[Collected data entries]

-- ==== Sys2Proof/Machine/Boot.lean ====
section
/-!
DEFINITION. The commands of reset, loading, fuses and sealing.
-/

namespace Sys2Proof.Machine

/-- POWER_ON_RESET (R358). -/
def execPowerOnReset (s : State) : Host.Outcome State Fault Refusal :=
  .next (s.causeReset true)

/-- RESET_PIN (R358). -/
def execResetPin (s : State) : Host.Outcome State Fault Refusal :=
  .next (s.causeReset false)

/-- CFG_RESET (R358). -/
def execCfgReset (p : Path) (val : Word) (s : State) : Host.Outcome State Fault Refusal :=
  .next (s.pathWrite p Reg.cfgReset val)

/-- RESET_APPLY (R358). -/
def execResetApply (s : State) : Host.Outcome State Fault Refusal :=
  .next (s.resetApply)

/-- RESET_RELEASE (R359, R360, R381, R390, R418); `refUs`: for how many µs REFCLK has run. -/
def execResetRelease (norVsel : Bool) (twbAddr : BitVec 3) (refUs : Nat) (s : State) : Host.Outcome State Fault Refusal :=
  .next (s.resetRelease norVsel twbAddr.toNat refUs)

/-- FLASH_READY (R360, R361, R381). -/
def execFlashReady (densLog2 : Nat) (prof : Option XspiProfile) (s : State) : Host.Outcome State Fault Refusal :=
  .next (s.ctl (fun s => s.flashReady densLog2 prof))

/-- FLASH_BURST_FAIL (R361); `burst` is the flash address of the burst. -/
def execFlashBurstFail (burst : BitVec 32) (s : State) : Host.Outcome State Fault Refusal :=
  .next (s.ctl (fun s => s.burstFail burst.toNat))

/-- IMAGE_HEADERS_READ (R363). -/
def execImageHeadersRead (a b : List Byte) (s : State) : Host.Outcome State Fault Refusal :=
  .next (s.ctl (fun s => s.headersRead a b))

/-- IMAGE_COPY_VERIFIED (R363, R368, R379, R386). -/
def execImageCopyVerified (image : List Byte) (readOk : Bool) (s : State) : Host.Outcome State Fault Refusal :=
  .next (s.ctl (fun s => s.copyVerified image readOk))

/-- STARTUP_COMPLETE (R380). -/
def execStartupComplete (s : State) : Host.Outcome State Fault Refusal :=
  .next (s.ctl State.startupComplete)

/-- FUSE_OPERATION (R384). -/
def execFuseOperation (p : Path) (val : Word) (s : State) : Host.Outcome State Fault Refusal :=
  .next (s.pathWrite p Reg.secFuseCtrl val)

/-- FUSE_DONE (R384). -/
def execFuseDone (ok : Bool) (s : State) : Host.Outcome State Fault Refusal :=
  .next (s.ctl (fun s => s.fuseDone ok))

/-- SEAL (R385). -/
def execSeal (p : Path) (val : Word) (s : State) : Host.Outcome State Fault Refusal :=
  .next (s.pathWrite p Reg.secSealCtrl val)

/-- SEAL_DONE (R385). -/
def execSealDone (s : State) : Host.Outcome State Fault Refusal :=
  .next (s.ctl State.sealDone)

/-- ZEROISE (R386). -/
def execZeroise (p : Path) (val : Word) (s : State) : Host.Outcome State Fault Refusal :=
  .next (s.pathWrite p Reg.secZeroise val)

/-- ZEROISE_KEYS (R386). -/
def execZeroiseKeys (s : State) : Host.Outcome State Fault Refusal :=
  .next (s.ctl State.zeroiseKeys)

/-- BROWNOUT_HOLD (R416). -/
def execBrownoutHold (io : Bool) (s : State) : Host.Outcome State Fault Refusal :=
  .next (s.brownoutHold io)

/-- BROWNOUT_RELEASE (R416). -/
def execBrownoutRelease (s : State) : Host.Outcome State Fault Refusal :=
  .next (s.brownoutRelease)

end Sys2Proof.Machine
end

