-- ==== Sys2Proof/Machine/LinkOps.lean ====
section
/-!
DEFINITION. Events of the line FIFO's gap and of the DMA block that more than one rule answers (R301, R315, R316, R320, R321).
-/

namespace Sys2Proof.Machine

/-- The watermark of a gap left open at a job's end (R301), once 4 items are free. -/
def State.gapAfterJob (s : State) : State :=
  match s.lff.gap with
  | none => s
  | some g =>
    if s.lff.closeDue && decide (4 ≤ s.freeItems) then
      let p := s.alloc
      let s := ((s.gapClose g p).fput Reg.lffPtrAlloc_val (fAdv p 4)).fillGrew
      s.commitMarks s.lff.resv
    else s

/-- A DMA timer expires (R315, R316): the channels that follow it get a trigger. -/
def State.dmaTimer (s : State) (t : Nat) : State :=
  if !s.flag (Reg.dmaTmr_en t) then s
  else
    s.each (List.range 32) (fun c s =>
      if s.fget (Reg.dmaChCfg_trig c) == 1 && s.fget (Reg.dmaChCfg_tmr c) == t then s.dmaTrigger c else s)

/-- The arbiter grants a burst to the channel first in its order (R321); where that is a fetch, DMA_DESC_START is it. -/
def State.dmaGranted (s : State) (host : List Byte) (poison : Bool) : State :=
  match s.dmaGrant with
  | some c => s.dmaBurst c host poison
  | none => s

/-- 1 µs after it began an EVO pulse ends (R320). -/
def State.evoEnd (s : State) (k : Nat) : State :=
  { s with dma := { s.dma with evo := tput (fun _ => false) s.dma.evo k false } }

end Sys2Proof.Machine
end

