-- ==== Sys2Proof/Certificates/Slice0/Obligations.lean ====
section
/-!
DEFINITION. The statements for the provers: each `Obligations.<Name>` says what its docstring says, by the rules it names.
-/

open Sys2Proof Sys2Proof.Machine

/-- One step takes the command at the front of the queue and is exec of that command on the state with the queue's rest. -/
def Obligations.StepRunsFrontCommand : Prop :=
  ∀ (c : Instr) (rest : List Instr) (s : State), step { s with pending := c :: rest } = exec c { s with pending := rest }

/-- On an empty queue the block idles for one cycle of the control island: device time advances by 2 ns (R29), unless the device is
held in reset, from whose release device time counts, and nothing else changes. That an empty queue is such a cycle is the model's
choice (log entry 2).
R29: every 10 µs the control island corrects the local copies of device time. -/
def Obligations.EmptyQueueIdles : Prop :=
  (∀ (s : State), s.pending = [] →
     (s.cfg.held = false → step s = .next { s with sys := { s.sys with now := s.sys.now + 2 } }) ∧
     (s.cfg.held = true → step s = .next s)) ∧
  (∀ (s : State), s.controlled → exec .timeCorrection s = .next { s with sys := { s.sys with corrected := s.sys.now } })

/-- What reset leaves (R33, R358, R359): no job runs, the device is not in SAFE, no image is loaded, no cause is latched or
present, device time is 0, every byte of memory reads 0, SYS_ID reads as R33 gives it (its revision is log entry 7), nothing
is queued, and the canonical forms hold. -/
def Obligations.ResetState : Prop :=
  State.reset.Sound ∧ State.reset.running = false ∧ State.reset.isSafe = false ∧
    State.reset.flag Reg.sysState_loaded = false ∧ State.reset.fget Reg.sysSafeCause_val = 0 ∧
    State.reset.fget Reg.sysSafeActive_val = 0 ∧ State.reset.sys.now = 0 ∧ State.reset.fget Reg.sysId_device = 0x3464 ∧
    State.reset.fget Reg.sysId_family = 1 ∧ State.reset.pending = [] ∧ ∀ a, State.reset.byte a = 0

/-- An invariant that every step keeps, from every state that meets it: the memory and the register file are in canonical form
and the staging area of events holds no more than its 16,384 places (R342). Every step answers a next state. -/
def Obligations.StepKeepsSound : Prop :=
  ∀ (s : State), s.Sound → ∃ t, step s = .next t ∧ t.Sound

/-- No command touches the queue: exec of a command leaves the commands that wait as they were. -/
def Obligations.ExecKeepsQueue : Prop :=
  ∀ (c : Instr) (s : State), s.Sound → ∃ t, exec c s = .next t ∧ t.pending = s.pending

/-- Fuses outlive every reset and every command (R383): no command but FUSE_DONE changes one, and FUSE_DONE changes none when the
operation failed, when none burns, or while the device is held or its control island lost. -/
def Obligations.OnlyFuseDoneChangesFuses : Prop :=
  ∀ (c : Instr) (s : State), s.Sound →
    ∃ t, exec c s = .next t ∧
      ((∀ ok, c = .fuseDone ok → ok = false ∨ s.sec.burning = none ∨ s.cfg.held = true ∨ s.sys.ctlLost = true) →
        t.sec.fuses = s.sec.fuses)

/-- R8: an accepted write of a register that is no word of a multi-word value, no DMA channel's and neither SYS_SAFE_CAUSE nor
SHD_BANK, which have statements of their own, puts the written bits into every RW field (LMP_ZONE_z_CFG.EN outside jobs only,
R116), leaves every other register and the memory, and then acts as its block does (`State.effect`). SYS_TSYNC_CTRL holds the RW
fields EN and POL in bits 0 and 1 (R33); its write changes nothing else at all.
R9: a write to an unassigned address is discarded, and the whole state stays as it was. -/
def Obligations.RegisterWriteSetsRwFields : Prop :=
  ((∀ (s : State) (p : Path) (a v : Word) (d : RegDesc), s.Sound → findReg a.toNat = some d → d.writes = true →
     writeGroup a.toNat = none → chanAt a.toNat = none → a.toNat ≠ Reg.sysSafeCause → a.toNat ≠ Reg.shdBank →
     s.accepts p a.toNat v →
       exec (.registerWrite p a v) s = .next
         (let t := (s.stored a.toNat v).effect s p a.toNat v.toNat
          if claimRegs.contains a.toNat then t.reclaim else t) ∧
       s.regsKept (s.stored a.toNat v) [a.toNat] ∧ (s.stored a.toNat v).mem = s.mem ∧
       ∀ f ∈ d.flds, f.acc = .rw → (s.running = true → famIx Reg.lmpZoneCfg 64 a.toNat = none) →
         bitsAt ((s.stored a.toNat v).rget a.toNat).toNat f.lo f.w = bitsAt v.toNat f.lo f.w) ∧
   (∀ (s : State) (p : Path) (v : Word), s.accepts p Reg.sysTsyncCtrl v →
     exec (.registerWrite p (BitVec.ofNat 32 Reg.sysTsyncCtrl) v) s =
       .next (s.rput Reg.sysTsyncCtrl (BitVec.ofNat 32 (blend (s.rget Reg.sysTsyncCtrl).toNat 3 v.toNat))))) ∧
  (∀ (s : State) (p : Path) (a v : Word), findReg a.toNat = none → s.accepts p a.toNat v →
     exec (.registerWrite p a v) s = .next s)

/-- R349: a register write that a rule refuses changes no register but those of the event queue; it raises REG_REFUSED with
the reason, and CONFLICT as well for reason 4. Through the debug port it raises nothing (R401). The address is that of no
multi-word value. -/
def Obligations.RefusedWriteRaisesRegRefused : Prop :=
  ∀ (s : State) (p : Path) (a v : Word), s.reaches p → s.regReason p a.toNat v ≠ 0 → writeGroup a.toNat = none →
    exec (.registerWrite p a v) s = .next (s.regRefused p a.toNat v (s.regReason p a.toNat v)) ∧
    (p ≠ .dbg → s.Sound →
      s.regsKept (s.regRefused p a.toNat v (s.regReason p a.toNat v)) [Reg.evqStat, Reg.evqCntLost] ∧
      (s.regRefused p a.toNat v (s.regReason p a.toNat v)).mem = s.mem)

/-- R8: a read of an RC field answers its value and clears it. The row is shown at SYS_TSYNC_OVR.
R27: a read of word 0 answers the low word and latches the high word for its path alone; a read of word 1 answers what is
latched on its path. The row is shown at SYS_TIME. -/
def Obligations.RcReadAnswersAndClears : Prop :=
  (∀ (s : State) (p : Path), s.reaches p → s.viewOn p = false →
     exec (.rcRead p (BitVec.ofNat 32 Reg.sysTsyncOvr)) s =
       .next ((s.clearRc Reg.sysTsyncOvr).out (.value p Reg.sysTsyncOvr (s.rget Reg.sysTsyncOvr))) ∧
     (s.Sound → (s.clearRc Reg.sysTsyncOvr).rget Reg.sysTsyncOvr = 0 ∧ s.regsKept (s.clearRc Reg.sysTsyncOvr) [Reg.sysTsyncOvr])) ∧
  (∀ (s : State) (p : Path), s.reaches p → s.viewOn p = false →
     exec (.multiwordRead p (BitVec.ofNat 32 Reg.sysTime0)) s =
       .next ((s.latchAll p Reg.sysTime0 2).out (.value p Reg.sysTime0 (BitVec.ofNat 32 s.sys.now))) ∧
     exec (.multiwordRead p (BitVec.ofNat 32 Reg.sysTime1)) s =
       .next (s.out (.value p Reg.sysTime1 (tget (fun _ => 0) s.sys.latch (pathKey p Reg.sysTime1)))))

/-- R28: the low word of a writable multi-word value is held for its path and changes no register; the highest word makes the
whole value enter its shadow, with the held low word where the path holds one. The row is shown at PXE_DECKLE, whose fields
are RWS of class LB. -/
def Obligations.MultiwordWriteHeldUntilHighest : Prop :=
  ∀ (s : State) (p : Path) (v : Word),
    (s.accepts p Reg.pxeDeckle0 v →
      exec (.multiwordWrite p (BitVec.ofNat 32 Reg.pxeDeckle0) v) s =
        .next ((s.each (List.range 2) (fun k s => s.setHeld p (Reg.pxeDeckle0 + 4 * k) none)).setHeld p Reg.pxeDeckle0 (some v))) ∧
    (s.accepts p Reg.pxeDeckle1 v →
      exec (.multiwordWrite p (BitVec.ofNat 32 Reg.pxeDeckle1) v) s =
        .next (((s.setHeld p Reg.pxeDeckle0 none).stored Reg.pxeDeckle0 (BitVec.ofNat 32 (s.lowPart p Reg.pxeDeckle0))).stored
          Reg.pxeDeckle1 v))
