theorem State.fallbackPeriod_keeps (h : s.Keeps q) :
    State.Keeps q (State.fallbackPeriod s) := by
  unfold State.fallbackPeriod
  extract_lets s1 s2
  have h1 : s1.Keeps q := ite_keeps (State.fitPeriod_keeps h) h
  have h2 : s2.Keeps q := State.updateVline_keeps (State.windowAdjust_keeps h1)
  exact State.poolCheck_keeps (State.fput_keeps h2)

theorem State.voltageMode_keeps {k ok loop} (h : s.Keeps q) :
    State.Keeps q (State.voltageMode s k ok loop) := by
  unfold State.voltageMode
  extract_lets _ _ s3 s4 _ s6
  have h3 : s3.Keeps q := State.fput_keeps (State.voltClock_keeps h)
  have h4 : s4.Keeps q := State.fput_keeps h3
  have h6 : s6.Keeps q := keeps_mk h4
  exact ite_keeps (State.segMode_keeps h6) h

theorem State.voltRx_keeps {k t} (h : s.Keeps q) :
    State.Keeps q (State.voltRx s k t) := by
  unfold State.voltRx
  extract_lets _ s2
  have h2 : s2.Keeps q := State.fput_keeps (keeps_mk h)
  exact State.fput_keeps (State.fput_keeps h2)

theorem State.voltDone_keeps {k ok} (h : s.Keeps q) :
    State.Keeps q (State.voltDone s k ok) := by
  unfold State.voltDone
  extract_lets s1 s2 s4 s5 _ _ s8 s9
  have h1 : s1.Keeps q := State.fput_keeps (State.fput_keeps h)
  have h2 : s2.Keeps q := State.each_keeps h1 (fun _ _ h3 => State.voltRx_keeps h3)
  have h4 : s4.Keeps q := State.showLoops_keeps h2
  have h5 : s5.Keeps q := State.segMode_keeps h4
  have h8 : s8.Keeps q := keeps_mk h5
  have h9 : s9.Keeps q := State.fallbackPeriod_keeps h8
  exact State.raise_keeps h9

theorem State.clearRc_keeps {a} (h : s.Keeps q) :
    State.Keeps q (State.clearRc s a) := by
  unfold State.clearRc
  split
  · extract_lets _ s2
    have h2 : s2.Keeps q := State.rput_keeps h
    refine ite_keeps h (ite_keeps (State.fput_keeps h2) ?_)
    · split
      · extract_lets
        exact State.setPort_keeps h2
      · exact h2
  · exact h

theorem State.latchAll_keeps {p base n} (h : s.Keeps q) :
    State.Keeps q (State.latchAll s p base n) := by
  unfold State.latchAll
  refine State.each_keeps h (fun _ _ h1 => ?_)
  · extract_lets
    exact keeps_mk h1

theorem State.readReg_keeps {p a} (h : s.Keeps q) :
    State.Keeps q (State.readReg s p a).2 := by
  unfold State.readReg
  split
  · exact h
  · split
    · exact State.regRefused_keeps h
    · split
      · extract_lets s1 s2
        have h1 : s1.Keeps q := ite_keeps (State.svcRead_keeps h) h
        have h2 : s2.Keeps q := State.latchAll_keeps h1
        exact h2
      · exact h
      · exact State.clearRc_keeps h

theorem State.snapTake_keeps {line} (h : s.Keeps q) :
    State.Keeps q (State.snapTake s line) := by
  unfold State.snapTake
  extract_lets _ _ s3
  have h3 : s3.Keeps q := keeps_mk h
  exact State.fput_keeps (State.wput_keeps h3)

end Sys2Proof.Machine
end

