theorem State.effectMon_keeps {before a v} (h : s.Keeps q) :
    State.Keeps q (State.effectMon s before a v) := by
  unfold State.effectMon
  extract_lets f1 s3 _ _ s6
  have h1 : ∀ t, State.Keeps q t → State.Keeps q (f1 t) := by
    intro t h2
    unfold f1
    exact ite_keeps h2 (State.faultUpdate_keeps h2)
  have h3 : s3.Keeps q := State.ageChanged_keeps h
  have h6 : s6.Keeps q := keeps_mk h
  refine ite_keeps (ite_keeps (keeps_mk h3) h3) (ite_keeps (ite_keeps (State.monTriggerBy_keeps h) h) (ite_keeps (ite_keeps (State.fput_keeps h6) h) (ite_keeps (ite_keeps h (ite_keeps (State.blankRose_keeps h) (State.blankFell_keeps h))) ?_)))
  · split
    · exact ite_keeps h (h1 _ (State.monChanged_keeps h))
    · split
      · exact ite_keeps h (State.monChanged_keeps h)
      · split
        · extract_lets
          exact ite_keeps (State.setChan_keeps h) h
        · exact h

theorem State.portModes_keeps {fresh} (h : s.Keeps q) :
    State.Keeps q (State.portModes s fresh) := by
  unfold State.portModes
  extract_lets _ s2 s3 _ s7
  have h2 : s2.Keeps q := ite_keeps (keeps_mk h) h
  have h3 : s3.Keeps q := by
    refine State.each_keeps h2 (fun _ _ h4 => ?_)
    · extract_lets
      exact ite_keeps (State.fput_keeps (State.linkDark_keeps (State.setPort_keeps h4))) (ite_keeps (State.fput_keeps h4) h4)
  have h7 : s7.Keeps q := ite_keeps (keeps_mk h3) h3
  exact State.showPorts_keeps h7

theorem State.slotReset_keeps {q'} (h : s.Keeps q) :
    State.Keeps q (State.slotReset s q') := by
  unfold State.slotReset
  extract_lets _ s2 s3 s4 _ s6 s7 s8 s13
  have h2 : s2.Keeps q := State.fput_keeps h
  have h3 : s3.Keeps q := State.fput_keeps (State.fput_keeps h2)
  have h4 : s4.Keeps q := State.fput_keeps (State.fput_keeps h3)
  have h6 : s6.Keeps q := State.fput_keeps (State.fput_keeps h4)
  have h7 : s7.Keeps q := State.setQp_keeps h6
  have h8 : s8.Keeps q := by
    refine foldl_keeps h7 (fun _ _ h9 => ?_)
    · extract_lets _ s11
      have h11 : s11.Keeps q := State.takePsn_keeps h9
      exact State.setQp_keeps h11
  have h13 : s13.Keeps q := by
    refine foldl_keeps h8 (fun _ _ h14 => ?_)
    · extract_lets _ s16
      have h16 : s16.Keeps q := State.takePsn_keeps h14
      exact State.setQp_keeps h16
  exact State.portTry_keeps (State.fput_keeps h13)

theorem State.effectHost_keeps {before a v} (h : s.Keeps q) :
    State.Keeps q (State.effectHost s before a v) := by
  unfold State.effectHost
  refine ite_keeps (ite_keeps h (State.portModes_keeps h)) ?_
  · split
    · extract_lets s1
      have h1 : s1.Keeps q := ite_keeps (State.dmaArm_keeps h) h
      exact ite_keeps (ite_keeps (State.dmaStop_keeps h1) h1) h
    · split
      · exact ite_keeps (ite_keeps h (State.portDown_keeps h)) (State.portTry_keeps h)
      · split
        · exact ite_keeps (State.slotReset_keeps h) h
        · exact h

theorem State.deviceReset_keeps {p} (h : s.Keeps q) :
    State.Keeps q (State.deviceReset s p) := by
  unfold State.deviceReset
  extract_lets
  exact keeps_mk h

theorem State.sealClear_keeps {p} (h : s.Keeps q) :
    State.Keeps q (State.sealClear s p) := by
  unfold State.sealClear
  extract_lets s1 s3
  have h1 : s1.Keeps q := State.each_keeps h (fun _ _ h2 => State.rput_keeps h2)
  have h3 : s3.Keeps q := State.each_keeps h1 (fun _ _ h4 => State.rput_keeps h4)
  exact State.each_keeps h3 (fun _ _ h5 => State.rput_keeps h5)

theorem State.effectSec_keeps {p a v} (h : s.Keeps q) :
    State.Keeps q (State.effectSec s p a v) := by
  unfold State.effectSec
  extract_lets _ s2
  have h2 : s2.Keeps q := State.enterSafe_keeps h
  refine ite_keeps (ite_keeps (State.deviceReset_keeps h) h) (ite_keeps (ite_keeps (keeps_sec h rfl) h) (ite_keeps (ite_keeps (keeps_sec h2 rfl) h) (ite_keeps (ite_keeps (State.fput_keeps (State.sealClear_keeps h)) h) ?_)))
  · split
    · exact keeps_sec h rfl
    · exact h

#### WHAT THE TASK ASKS:
In the entries above, one line contains "t.pending = s.pending" and another contains "neither SYS_SAFE_CAUSE nor". Reproduce exactly those two lines and the lines between them, nothing else.

#### YOUR SOLUTION:
  ∀ (c : Instr) (s : State), s.Sound → ∃ t, exec c s = .next t ∧ t.pending = s.pending

/-- Fuses outlive every reset and every command (R383): no command but FUSE_DONE changes one, and FUSE_DONE changes none when the
operation failed, when none burns, or while the device is held or its control island lost. -/
def Obligations.OnlyFuseDoneChangesFuses : Prop :=
  ∀ (c : Instr) (s : State), s.Sound →
    ∃ t, exec c s = .next t ∧
      ((∀ ok, c = .fuseDone ok → ok = false ∨ s.sec.burning = none ∨ s.cfg.held = true ∨ s.sys.ctlLost = true) →
        t.sec.fuses = s.sec.fuses)

/-- R8: an accepted write of a register that is no word of a multi-word value, no DMA channel's and neither SYS_SAFE_CAUSE nor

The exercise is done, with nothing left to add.